• Stored data entries
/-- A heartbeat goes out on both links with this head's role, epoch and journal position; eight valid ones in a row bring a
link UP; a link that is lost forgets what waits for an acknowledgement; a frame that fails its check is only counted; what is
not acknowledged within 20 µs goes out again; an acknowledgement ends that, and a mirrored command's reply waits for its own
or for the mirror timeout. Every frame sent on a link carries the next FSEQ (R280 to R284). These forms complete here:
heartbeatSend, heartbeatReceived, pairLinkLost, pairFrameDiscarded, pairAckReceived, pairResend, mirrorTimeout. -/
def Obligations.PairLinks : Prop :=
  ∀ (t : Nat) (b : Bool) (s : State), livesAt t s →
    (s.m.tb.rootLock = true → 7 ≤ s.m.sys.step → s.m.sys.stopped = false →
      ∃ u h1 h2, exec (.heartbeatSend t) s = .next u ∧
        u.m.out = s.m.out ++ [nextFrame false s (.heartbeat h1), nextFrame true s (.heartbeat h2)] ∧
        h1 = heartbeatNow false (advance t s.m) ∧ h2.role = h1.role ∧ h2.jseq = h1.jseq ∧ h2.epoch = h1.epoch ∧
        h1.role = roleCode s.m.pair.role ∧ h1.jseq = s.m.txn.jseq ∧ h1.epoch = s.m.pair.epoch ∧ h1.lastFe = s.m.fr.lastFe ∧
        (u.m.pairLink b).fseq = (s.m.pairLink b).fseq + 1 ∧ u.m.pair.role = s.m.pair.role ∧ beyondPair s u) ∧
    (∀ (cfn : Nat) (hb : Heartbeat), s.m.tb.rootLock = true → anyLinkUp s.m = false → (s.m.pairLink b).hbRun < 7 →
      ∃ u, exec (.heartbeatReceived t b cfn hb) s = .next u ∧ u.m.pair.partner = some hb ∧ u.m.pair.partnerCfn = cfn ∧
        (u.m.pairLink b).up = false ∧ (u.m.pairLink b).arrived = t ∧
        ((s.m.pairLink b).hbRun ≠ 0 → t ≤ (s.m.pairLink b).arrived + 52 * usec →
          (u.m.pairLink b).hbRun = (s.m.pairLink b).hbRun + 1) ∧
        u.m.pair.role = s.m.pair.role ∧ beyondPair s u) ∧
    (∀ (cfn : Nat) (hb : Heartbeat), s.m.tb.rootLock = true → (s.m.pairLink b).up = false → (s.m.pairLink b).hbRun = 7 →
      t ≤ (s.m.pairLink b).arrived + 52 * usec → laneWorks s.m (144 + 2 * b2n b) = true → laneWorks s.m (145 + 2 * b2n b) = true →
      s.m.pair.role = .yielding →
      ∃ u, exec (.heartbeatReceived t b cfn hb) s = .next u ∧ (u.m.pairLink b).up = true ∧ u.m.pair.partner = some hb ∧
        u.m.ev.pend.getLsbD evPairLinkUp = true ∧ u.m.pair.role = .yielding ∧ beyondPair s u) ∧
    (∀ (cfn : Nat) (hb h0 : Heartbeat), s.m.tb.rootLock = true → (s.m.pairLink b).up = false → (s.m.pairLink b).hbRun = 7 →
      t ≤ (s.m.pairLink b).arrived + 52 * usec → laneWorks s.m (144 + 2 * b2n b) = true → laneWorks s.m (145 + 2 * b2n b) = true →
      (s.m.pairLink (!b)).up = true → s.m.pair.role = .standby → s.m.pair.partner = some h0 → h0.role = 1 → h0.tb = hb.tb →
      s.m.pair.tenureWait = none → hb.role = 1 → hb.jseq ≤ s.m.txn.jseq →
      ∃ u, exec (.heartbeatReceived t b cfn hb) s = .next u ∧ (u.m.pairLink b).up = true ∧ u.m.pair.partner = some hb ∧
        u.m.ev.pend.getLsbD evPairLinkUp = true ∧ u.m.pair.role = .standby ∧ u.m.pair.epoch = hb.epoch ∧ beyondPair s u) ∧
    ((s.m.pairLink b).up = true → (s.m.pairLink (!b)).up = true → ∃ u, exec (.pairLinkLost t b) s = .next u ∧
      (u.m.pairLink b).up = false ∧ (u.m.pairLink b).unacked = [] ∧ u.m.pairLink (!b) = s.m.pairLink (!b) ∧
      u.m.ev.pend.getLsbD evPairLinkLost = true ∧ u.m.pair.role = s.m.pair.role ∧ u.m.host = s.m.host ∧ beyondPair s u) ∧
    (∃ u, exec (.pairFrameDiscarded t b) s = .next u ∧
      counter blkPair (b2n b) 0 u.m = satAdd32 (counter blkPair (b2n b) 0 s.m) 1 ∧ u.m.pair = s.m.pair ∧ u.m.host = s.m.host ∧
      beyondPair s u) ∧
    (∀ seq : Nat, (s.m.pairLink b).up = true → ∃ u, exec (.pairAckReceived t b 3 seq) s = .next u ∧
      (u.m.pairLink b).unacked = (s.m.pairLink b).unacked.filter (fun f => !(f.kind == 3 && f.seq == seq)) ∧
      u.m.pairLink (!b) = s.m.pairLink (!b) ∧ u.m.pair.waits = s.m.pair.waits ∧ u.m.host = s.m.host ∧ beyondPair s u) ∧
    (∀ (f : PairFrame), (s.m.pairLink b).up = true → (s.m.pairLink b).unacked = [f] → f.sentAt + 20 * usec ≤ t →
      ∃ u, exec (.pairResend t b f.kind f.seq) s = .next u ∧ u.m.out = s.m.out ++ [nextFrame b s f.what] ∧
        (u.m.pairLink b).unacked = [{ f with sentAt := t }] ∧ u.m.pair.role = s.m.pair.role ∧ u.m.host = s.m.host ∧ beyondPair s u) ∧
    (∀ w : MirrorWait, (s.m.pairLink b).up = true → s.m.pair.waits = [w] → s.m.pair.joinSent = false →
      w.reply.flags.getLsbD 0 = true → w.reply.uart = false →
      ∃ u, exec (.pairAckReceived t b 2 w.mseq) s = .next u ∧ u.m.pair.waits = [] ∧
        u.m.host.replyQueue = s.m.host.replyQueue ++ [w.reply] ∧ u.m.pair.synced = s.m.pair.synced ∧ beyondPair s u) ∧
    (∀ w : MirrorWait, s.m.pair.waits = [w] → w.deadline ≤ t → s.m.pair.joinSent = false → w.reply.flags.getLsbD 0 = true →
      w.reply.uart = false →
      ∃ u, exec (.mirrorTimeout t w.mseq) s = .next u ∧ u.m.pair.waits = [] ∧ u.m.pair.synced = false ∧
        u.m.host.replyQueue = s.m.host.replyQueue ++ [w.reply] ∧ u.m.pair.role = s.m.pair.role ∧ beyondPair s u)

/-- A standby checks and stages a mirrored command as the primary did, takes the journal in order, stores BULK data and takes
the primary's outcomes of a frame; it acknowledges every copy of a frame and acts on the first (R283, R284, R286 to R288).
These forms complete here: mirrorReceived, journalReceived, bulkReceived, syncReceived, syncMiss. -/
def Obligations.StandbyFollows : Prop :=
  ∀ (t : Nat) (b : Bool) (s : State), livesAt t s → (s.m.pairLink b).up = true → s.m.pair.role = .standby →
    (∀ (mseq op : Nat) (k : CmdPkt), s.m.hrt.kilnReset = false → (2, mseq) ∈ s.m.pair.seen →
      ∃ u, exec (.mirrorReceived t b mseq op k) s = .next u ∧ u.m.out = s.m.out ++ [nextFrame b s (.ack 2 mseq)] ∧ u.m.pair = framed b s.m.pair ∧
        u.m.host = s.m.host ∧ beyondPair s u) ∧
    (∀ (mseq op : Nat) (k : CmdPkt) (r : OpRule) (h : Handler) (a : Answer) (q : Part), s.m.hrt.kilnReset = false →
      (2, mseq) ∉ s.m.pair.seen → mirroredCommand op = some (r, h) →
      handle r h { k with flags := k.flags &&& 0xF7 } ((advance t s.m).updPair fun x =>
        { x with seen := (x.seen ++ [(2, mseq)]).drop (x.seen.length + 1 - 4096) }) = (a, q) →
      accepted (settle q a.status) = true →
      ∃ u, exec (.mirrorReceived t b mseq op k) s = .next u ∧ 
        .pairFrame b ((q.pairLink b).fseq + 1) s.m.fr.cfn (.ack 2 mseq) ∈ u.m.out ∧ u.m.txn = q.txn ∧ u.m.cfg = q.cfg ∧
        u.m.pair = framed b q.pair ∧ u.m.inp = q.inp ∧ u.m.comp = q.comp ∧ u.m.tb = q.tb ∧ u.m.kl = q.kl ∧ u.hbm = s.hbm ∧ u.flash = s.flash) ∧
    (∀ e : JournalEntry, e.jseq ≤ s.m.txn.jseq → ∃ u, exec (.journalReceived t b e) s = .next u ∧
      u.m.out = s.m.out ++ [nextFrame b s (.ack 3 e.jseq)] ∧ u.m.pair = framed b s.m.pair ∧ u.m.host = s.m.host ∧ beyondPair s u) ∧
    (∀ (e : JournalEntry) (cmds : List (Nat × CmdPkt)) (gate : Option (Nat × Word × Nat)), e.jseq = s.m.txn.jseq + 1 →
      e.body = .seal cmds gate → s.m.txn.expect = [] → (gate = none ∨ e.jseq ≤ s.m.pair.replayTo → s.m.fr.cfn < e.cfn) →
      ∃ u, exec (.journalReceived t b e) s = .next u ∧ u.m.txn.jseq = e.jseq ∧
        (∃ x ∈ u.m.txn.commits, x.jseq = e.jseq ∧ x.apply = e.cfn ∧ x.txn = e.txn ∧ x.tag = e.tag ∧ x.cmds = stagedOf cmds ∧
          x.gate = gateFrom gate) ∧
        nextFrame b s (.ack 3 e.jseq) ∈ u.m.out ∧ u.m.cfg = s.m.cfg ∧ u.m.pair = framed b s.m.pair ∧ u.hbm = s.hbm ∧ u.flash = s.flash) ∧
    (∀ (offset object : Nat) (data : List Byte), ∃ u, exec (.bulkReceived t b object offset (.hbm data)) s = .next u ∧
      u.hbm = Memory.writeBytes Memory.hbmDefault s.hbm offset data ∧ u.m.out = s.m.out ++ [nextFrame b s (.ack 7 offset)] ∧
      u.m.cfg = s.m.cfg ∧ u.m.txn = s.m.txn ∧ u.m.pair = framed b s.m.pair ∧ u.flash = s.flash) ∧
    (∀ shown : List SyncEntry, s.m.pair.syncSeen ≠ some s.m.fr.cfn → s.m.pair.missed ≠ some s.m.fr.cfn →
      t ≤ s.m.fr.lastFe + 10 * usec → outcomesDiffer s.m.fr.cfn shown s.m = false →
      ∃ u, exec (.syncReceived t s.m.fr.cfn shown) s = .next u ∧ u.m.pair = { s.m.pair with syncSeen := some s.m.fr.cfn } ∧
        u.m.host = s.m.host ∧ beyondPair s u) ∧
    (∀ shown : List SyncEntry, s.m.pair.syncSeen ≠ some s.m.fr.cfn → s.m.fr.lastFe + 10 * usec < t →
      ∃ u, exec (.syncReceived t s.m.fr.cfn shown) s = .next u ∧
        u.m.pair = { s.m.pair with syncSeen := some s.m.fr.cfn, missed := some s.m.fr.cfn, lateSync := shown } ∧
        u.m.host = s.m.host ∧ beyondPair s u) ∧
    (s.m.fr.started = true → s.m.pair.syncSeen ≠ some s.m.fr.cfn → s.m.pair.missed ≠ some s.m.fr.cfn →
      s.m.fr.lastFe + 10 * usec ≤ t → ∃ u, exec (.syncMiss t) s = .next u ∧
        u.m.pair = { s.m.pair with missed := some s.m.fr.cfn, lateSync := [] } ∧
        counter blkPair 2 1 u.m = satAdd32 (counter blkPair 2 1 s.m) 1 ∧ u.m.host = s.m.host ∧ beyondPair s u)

• Activity
All lines in the records that contain "counter" are to be copied and returned.

• Completed exercise
      counter blkPair (b2n b) 0 u.m = satAdd32 (counter blkPair (b2n b) 0 s.m) 1 ∧ u.m.pair = s.m.pair ∧ u.m.host = s.m.host ∧
        counter blkPair 2 1 u.m = satAdd32 (counter blkPair 2 1 s.m) 1 ∧ u.m.host = s.m.host ∧ beyondPair s u)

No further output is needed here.